Is deinit necessary when using ArenaAllocator?

Hello there, I’m new to Zig, have a lot of questions. Here is one of them:

I’ve written a simple program to download files and it works. But then I started experimenting. According to the Zig docs I replaced GeneralPurposeAllocator with ArenaAllocator, which means there is no more need to free manually, so I omitted deinit of objects. After that I even disabled file.close, argsFree and arena.deinit, but the code still compiles and works. I wonder why - shouldn’t this have led to memory leaks?

Here is the program (fetch.zig):

const std = @import("std");
const fs = std.fs;
const print = std.debug.print;


const State = struct {
    allocator: std.mem.Allocator,

    fn fetch(self: State, url: []const u8) !void {
        const uri = std.Uri.parse(url) catch unreachable;
        const name = fs.path.basename(url);

        var client = std.http.Client{ .allocator = self.allocator };
        // defer client.deinit();

        var server_header_buffer: [1024]u8 = undefined;

        var req = try client.open(
            .GET,
            uri,
            .{ .server_header_buffer = &server_header_buffer }
        );
        // defer req.deinit();

        try req.send();
        try req.finish();
        try req.wait();

        if (req.response.status != .ok) {
            return error.HttpFailed;
        }

        const cwd = fs.cwd();
        const file = try cwd.createFile(name, .{});
        // defer file.close();

        var buffer: [1 << 14]u8 = undefined;

        var i: u64 = undefined;
        print("Fetching data\n", .{});
        while (true) {
            i = try req.read(&buffer);
            if (i == 0) break;
            _ = try file.write(buffer[0..i]);
        }
        print("Successful download\n", .{});
    }

    fn parseArgs(self: State) !void {
        const args = try std.process.argsAlloc(self.allocator);

        if (args.len == 2) {
            try self.fetch(args[1]);
        } else
            print("Usage: fetch [URI]\n", .{});   
    }
};

pub fn main() !void {
    var arena = std.heap.ArenaAllocator.init(std.heap.page_allocator);
    // defer arena.deinit();
    
    const state = State {
        .allocator = arena.allocator()
    };
    try state.parseArgs();
}

It does leak all those things you listed.

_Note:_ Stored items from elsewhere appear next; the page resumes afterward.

-- ==== Sys2Proof/Machine/Order.lean ====
section
/-! DEFINITION. What the core does for orders and waits: the conditions of a release (R115), the effect of an acquire
(R114), the sync stamps of both (R122), instructions that wait at their own address (R38, R168, R361) and instructions that
are issued and then waited on (R424). -/

namespace Sys2Proof.Machine

/-- Some access of this pending result has still to be performed. -/
def Pending.unperformed (p : Pending) : Bool := p.left != 0

/-- An atomic that a release at a scope waits for: its write is performed at once in a bank array, and at its home slice for
`.quad` or wider (R115). Loads are not waited for (R267). -/
def Pending.owes (p : Pending) (x : Scope) : Bool :=
  p.unperformed && match p.i with
    | .atoms .. => true
    | .atom .. => Scope.wide x
    | _ => false

/-- An ordered load or an atomic has still to be performed: an acquire fence stands for the last of them (R108). -/
def Pending.reads (p : Pending) : Bool :=
  p.unperformed && match p.i with
    | .ld _ m .. | .lds _ m .. | .ldd _ m .. => m.ord != .plain
    | .atom .. | .atoms .. | .tlrd .. => true
    | _ => false

/-- A line of hub memory whose store has not been written through can be written now. -/
def State.hubStuck (s : State) : Bool := s.hubDirty.any fun ln => !s.linkUp (hubOf (128 * ln))

/-- A contribution of a skein that crosses FX Link, to a proxy lake, is on its way (R321). -/
def State.crossing (s : State) (c q : Nat) : Bool :=
  s.lands.any fun e => e.2.core == c && e.2.slot == q && s.lakes.any fun k => k.part == e.2.part && k.desc.getLsbD 437 &&
    (e.2.va == k.va || (bitsOf k.desc.toNat 0 64 ≤ e.2.va.toNat &&
      decide (e.2.va.toNat < bitsOf k.desc.toNat 0 64 + bitsOf k.desc.toNat 64 64)))

/-- An access of a skein's core comes before a release of the skein: its own, and since a release at `.quad` or wider is cumulative, an
access of another skein that the skein's last acquire may have observed (R111, R112). -/
def Skein.follows (k : Skein) (own wide : Bool) (info : IssueInfo) : Bool := own || (wide && decide (info.tick ≤ k.hb))

/-- The conditions of a release of a skein at a scope (R115): the global writes before it are acknowledged for `.quad` to
`.sys` and written through for `.sys`, its scratchpad writes are performed, and the core's store replay queue is empty; a leading lot's
stores are performed once they are compared (R406). Its stores to scratchpad are performed when they issue. At `.pod` and wider what
crossed FX Link is acknowledged (R321). -/
def State.releaseReady (s : State) (c q : Nat) (x : Scope) : Bool :=
  match s.skein c q with
  | none => true
  | some k =>
    let w := Scope.wide x
    ((List.range 64).all fun r => match s.skein c r with
      | some j => j.pend.all fun p => !(k.follows (r == q) w p.info && p.owes x)
      | none => true) &&
      ((s.core c).stores.all fun p => p.replay == 0 && !(w && k.follows (p.slot == q) w p.info)) &&
      (!w || (s.lotOf k).cmp.all fun b => !(k.follows (b.lotSkein == k.lotSkein) w b.info)) &&
      (x != .sys || !s.hubStuck) && ((x != .pod && x != .sys) || !s.crossing c q)

/-- The distinct lots of a set of lanes. -/
def Skein.lots (k : Skein) (m : Lanes) : List Nat := (laneList m).foldl (fun ns l => insNat ns (k.laneLot l)) []

/-- Dirty far lines are written through for `.sys` (R115). -/
def State.throughFor (s : State) (x : Scope) : State := if x = .sys then s.hubClean fun _ => true else s

/-- An instruction that waits for the conditions of a release at a scope, and until then the skein waits at it (R115); with no
active lane it waits for nothing. -/
def Iss.afterWrites (x : Iss) (sc : Scope) (go : Iss → State) : State :=
  if x.act == 0 then go x
  else if x.s.releaseReady x.c x.q sc then go { x with s := x.s.throughFor sc }
  else x.s.setSkein x.c x.q { x.k with relWait := some ⟨x.pc, sc, x.s.tick, x.info⟩ }

/-- A release of R122 at a scope (R115): an ordered store, atomic or RED, or a FENCE. The stamps of its lots rise before it issues. -/
def Iss.released (x : Iss) (sc : Scope) (go : Iss → State) : State :=
  x.afterWrites sc fun x => go { x with s := x.s.stampLots (x.k.lots x.act) fun l => l.releaseStamp sc }

/-- The L1 effect of an acquire at a scope (R114), and the skein's largest observed stamp, cleared by an acquire (R122). -/
def Skein.acquire (k : Skein) (x : Scope) (tick : Nat) : Skein :=
  { k with acqTick := if Scope.wide x then tick else k.acqTick, hb := tick, oMax := 0 }

/-- An acquire of a skein that observes o (R114, R122). -/
def State.acquireAt (s : State) (c q : Nat) (x : Scope) (o : Nat) : State :=
  match s.skein c q with
  | some k => (s.setSkein c q (k.acquire x s.tick)).stampLot k.lot fun l => l.acquireStamp x o
  | none => s

/-! ### Long-latency instructions -/

/-- The stamp that a lot's writes carry: its m in a checked launch, else 0 (R123). -/
def State.stampOf (s : State) (n : Nat) : Nat := if s.checked n then (s.lot n).m else 0

/-- The stamps that the accesses of an instruction carry, by lane: each that of its fibre's lot (R36, R123). -/
def Iss.stamps (x : Iss) : List Nat := (List.range x.k.width).map fun l => x.s.stampOf (x.k.laneLot l)

/-- The pending result of an issuing instruction (R55): its lane addresses and its values b and c at issue. -/
def Iss.pending (x : Iss) (i : Instr) (addrs b c : Nat → DWord) (dsts : List Dst) : Pending :=
  let all := fun (f : Nat → DWord) => (List.range x.k.width).map f
  { seq := x.k.seq, i, info := x.info, addrs := all addrs, b := all b, c := all c, left := x.act, half := 0, withheld := 0
    causes := [], writes := dsts.map fun d => ⟨d, x.act, []⟩, flags := 0, stamps := x.stamps
    mark := (x.s.core x.c).storeSeq, seen := [], hold := false, returned := false }

/-- A long-latency instruction joins the segment (R55, R57). -/
def Skein.addPend (k : Skein) (p : Pending) : Skein :=
  { k with pend := k.pend ++ [p], seq := k.seq + 1, llCount := k.llCount + 1 }

/-- The issue of a long-latency instruction with its pending result. -/
def Iss.issuePend (x : Iss) (p : Pending) : State := x.finish x.s (x.advance (x.k.addPend p)) false
def Iss.issueLong (x : Iss) (i : Instr) (addrs b c : Nat → DWord) (dsts : List Dst) : State := x.issuePend (x.pending i addrs b c dsts)

/-- A long-latency instruction that carries no address: its values b and c at issue are all that its result is made of. -/
def issueValues (i : Instr) (s : State) (b c : Iss → Nat → DWord) (dsts : Iss → List Dst) :
    Host.Outcome State Fault Refusal :=
  issue i s true (fun _ => []) fun x => x.issueLong i (fun _ => 0) (b x) (c x) (dsts x)

/-- The lanes of the active set that fail a test. -/
def Iss.failing (x : Iss) (p : Nat → Bool) : Lanes := lanesWhere x.k.width fun l => x.act.getLsbD l && p l

/-- The precise causes of global addresses (R376, R377): NONCANONICAL, and MISALIGN with the log2 of the alignment. -/
def Iss.globalHits (x : Iss) (log : Nat) (addr : Nat → DWord) : List Hit :=
  hitOn 0x32 255 (x.failing fun l => !canonical (addr l)) addr ++
    hitOn 0x34 log (x.failing fun l => (addr l).toNat % 2 ^ log != 0) addr

/-! ### Waiting at an instruction that has not issued -/

/-- The fields that an instruction's words hold. -/
def fieldsOf (ws : List Word) (pfx : Bool) : Fields :=
  match ws with
  | [p, w0, w1, w2] => unpack (if pfx then some (unpackPfx p) else none) (w2 ++ w1 ++ w0)
  | _ => unpack none 0

/-- What a frame keeps of an instruction that its batch waits at: its lanes and operands are those at delivery. -/
def State.infoAt (s : State) (c q : Nat) (k : Skein) (i : IssueInfo) : IssueInfo :=
  (issOf s c q k i.pc (fieldsOf i.words i.pfx)).info

/-- A deferred cause parks the skein until its boundary (R345). -/
def State.defer (s : State) (c q : Nat) (zs : List Cause) : State :=
  match s.skein c q with
  | some k => (s.setSkein c q { k with deferred := k.deferred ++ zs, park := some (k.park.getD .go) }).boundary c q
  | none => s

/-- WAIT_TIMEOUT (R360, R361): PC and RESUME name the waiting instruction. -/
def timeoutCause (i : IssueInfo) (detail order : Nat) : Cause :=
  ⟨i, 0x16, detail, i.act, 0, 0, true, some i.pc, order, []⟩

/-- A wait cycle in one skein is raised at once, for the waiting batch at the lowest PC (R361). -/
def State.waitCycle (s : State) (c q : Nat) : State :=
  match s.skein c q with
  | some k =>
    if k.cycle then
      match k.pcs.head?.bind fun pc => k.gates.find? fun g => g.pc == pc with
      | some g => s.defer c q [timeoutCause (s.infoAt c q k g.info) 1 k.seq]
      | none => s
    else s
  | none => s

/-- An instruction that waits, not issued, until the lanes it needs stand at its address (R38, R168): a CONV keeps the
participants that its first arrival found, a member mask is taken as it stands. -/
def Iss.gated (x : Iss) (conv : Bool) (mask : Option (BitVec 6)) (go : Iss → State) : State :=
  let k := x.k.openGate x.pc conv mask x.s.tick x.info
  if k.gateOk x.pc then go { x with k := k } else (x.s.setSkein x.c x.q k.select).waitCycle x.c x.q

/-! ### Waiting on an instruction that has issued -/

/-- The fall-through address of a wait's instruction: none of them has a prefix. -/
def WaitRec.fall (w : WaitRec) : DWord := w.pc + 12

/-- The fibres of the batch stand at the fall-through PC and wait (R424). -/
def Iss.waiting (x : Iss) (k : Skein) (w : Nat → Wait) : Skein :=
  let k := x.advance k
  { k.mapFibres x.batch fun l f => { f with wait := some ⟨w l, x.pc, x.s.tick, x.act, x.info⟩ } with cur := none }

/-- The waits of some lanes end, and the skein selects again. -/
def Skein.wake (k : Skein) (m : Lanes) : Skein := (k.mapFibres m fun _ f => { f with wait := none }).reselect

end Sys2Proof.Machine
end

But those leaks do not become an immediate problem. As long as you do not hit operating system limits like maximum count of open files or available system memory.

Thank you for response. As I far as I understand, to be aware of possible leaks I should use GPA instead of ArenaAlloc. during developing, right?

I feel like this is a misunderstanding of what leaks are, when they matter, and how they are detected.

As mentioned, you are ‘leaking’ the memory you’re allocating, but:

• No matter what, the operating system will reclaim that memory when the process exits (i.e. the program cannot hold onto memory after it finishes)
• std.heap.GeneralPurposeAllocator (now renamed to std.heap.DebugAllocator) does extra work to detect and report leaks, so now that you’re no longer using it, your program won’t report leaks
  • If you instead changed your arena to be backed by a DebugAllocator instead of page_allocator, then the lack of arena.deinit() would cause leaks to be reported
  • If you used another leak checker like valgrind, it would also detect the leaks

So, if your program can run fine with no freeing of any allocated memory, then ‘leaking’ all the memory is not necessarily a problem. However, leaking becomes a problem when your memory usage can grow unbounded during the course of the program. Here’s an example:

while(true) {
    var bytes = try allocator.alloc(u8, 12345);
    // defer allocator.free(bytes);
    // ...
}

With the defer free commented out, each loop iteration will allocate bytes that will stay mapped forever, so the longer the program runs, the more memory it will use (think of a long-running program like a game, etc). This is a contrived example, but the point I’m trying to make is that leak checking is useful to ensure that you don’t accidentally introduce this sort of problem throughout your program/library.

Ultimately, leak checking (and fixing leaks) just makes sure that your program/library won’t run into the problems caused by leaks (see here for an extra wrinkle on the testing side of things). Leaking itself is not necessarily a problem on its own, though.

(FWIW, I personally never intentionally leak resources in the Zig code I write)

Thanks a lot! Now it’s fully clear to me.